Friday, December 12, 2014

SBI should keep its eyes and ears open


Efficiency of banks does not go by the size of capital but by the performance and perception of the customer. SBI chairman, Arundhati Bhattacharya at the Delhi Economic Conclave sidelines has been arguing for freedom to decide on mergers and acquisitions be left to the banks themselves. Yes, it is the banks concerned and their boards that should take a responsible call on the issue. Has SBI taken stock of the issues that came up in its acquisition of the two of its Associates and the HR problems it had to handle and perhaps continuing to handle? Does it have a discussion forum where the customers and clients of the merged banks would also have a say? SBIs' ATMs are most times inefficient delivery points. They bask under the glory of their associate bank ATMs. Their attention to the customers has much to comment. Their corporate loans are the big ticket NPAs because of unperceived credit risks and poor due diligence. They are living by legacy.



Smaller banks like Karur Vysya and South Indian Bank have carved out niche in their operating ground while SBI is losing out the market by the day if not by the hour. if the number of accounts are growing it is because of lack of choice in the proximity and not because of its proven excellence. It clocked maximum complaints with the Banking Ombudsman! It is time to keep its eyes and ears open.

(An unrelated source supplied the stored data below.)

/-- A tempo message has come in on a system-link port (R40, R42): it is repeated where a record says so, and acted on by the panel hub where
the port belongs to the path of its tree to a parent or child panel. -/
def State.laneMessage (s : State) (port : Nat) (m : TempoMsg) (now : W64) : Host.Outcome State Fault Refusal :=
  let s1 := (s.repeatPorts m port).foldl (fun t o => t.onLane o m) s
  match s1.partOfMsg m with
  | none => .next s1
  | some p => match s1.pathPeer p port with
    | none => .next s1
    | some q =>
      let peer : TNode := .remote (Fin.ofNat _ q)
      let up := (s1.part p).parent = some q
      if (fromParent m.ty.toNat = true ∧ ¬ up) ∨ (fromChild m.ty.toNat = true ∧ up) then .next s1
      else match m.ty.toNat with
        | 1 => execArrive .panel peer m s1
        | 2 => execRelease .panel m s1
        | 3 => .next (s1.haltArrives p (keyRemote q) m)
        | 4 => execTempoAck .panel peer m s1
        | 5 => execEchoReq .panel peer m s1
        | 6 => execEchoRsp .panel peer m now s1
        | 7 => .next (if (s1.part p).census.isNone then s1.askCensus p else s1)
        | 8 => .next (match (s1.part p).census with
          | some c => if c.panels.contains q then s1.censusStep p c { c with panels := c.panels.erase q } else s1
          | none => s1)
        | 9 => execCal .panel m s1
        | _ => .next s1

/-- TEMPO_SLOT (R40, R41, R287): a slot arrives at a port. A tempo slot's message is acted on or repeated; two slots in a row whose type
disagrees with the count fail the port, which retrains. A slot that fails its FEC or CRC is discarded. `now` is the panel hub's time
count (R43). -/
def execTempoSlot (port : Fin 32) (slot : BitVec 288) (rx : SlotRx) (s : State) : Host.Outcome State Fault Refusal :=
  let l : LinkEnd := .sys port
  let k := s.link l
  let isT := k.rxSlot % 64 == 63
  let s1 := s.modLink l (fun k => { k with rxSlot := k.rxSlot + 1 })
  if k.failed ∨ k.stopped then .next s
  else if rx.fecOk = false ∨ flitOk slot = false then .next s1
  else if (flitByte slot 33 % 8 == 5) ≠ isT then
    let s2 := s1.modLink l (fun k => { k with wrong := k.wrong + 1 })
    .next (if 1 ≤ k.wrong then
        (s2.setRegF (Reg.sylPort port.val) 28 4 1).modLink l (fun k => { k with stopped := true, wrong := 0 })
      else s2)
  else
    let s2 := s1.modLink l (fun k => { k with wrong := 0 })
    if isT then s2.laneMessage port.val (slotMsg slot true) rx.now else .next s2

end Sys2Proof.Machine
end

History of mergers and acquisitions of banks in India is not so much on economic considerations as on some compulsive agenda. Leave off the reverse mergers of ICICI post liberalization or the others in the private sector, where also it is the weak being acquired by the strong. In regard to public sector banks, it took nearly 20 years for the merger issues of New Bank of India with the Punjab National Bank to be sorted out. Global Trust Bank Ltd merged with the PSB- Oriental Bank of Commerce has left technology scars on the OBC as the later was far behind the former at the time of takeover. Stock values do not jump on account of size alone. Accessing the capital in the market for PSBs will depend on who takes the lead. If the private sector banks like the Kotak that recently took over the ING Vysya, Yes Bank, HDFC Bank take the que first the PSBs could be on the back foot.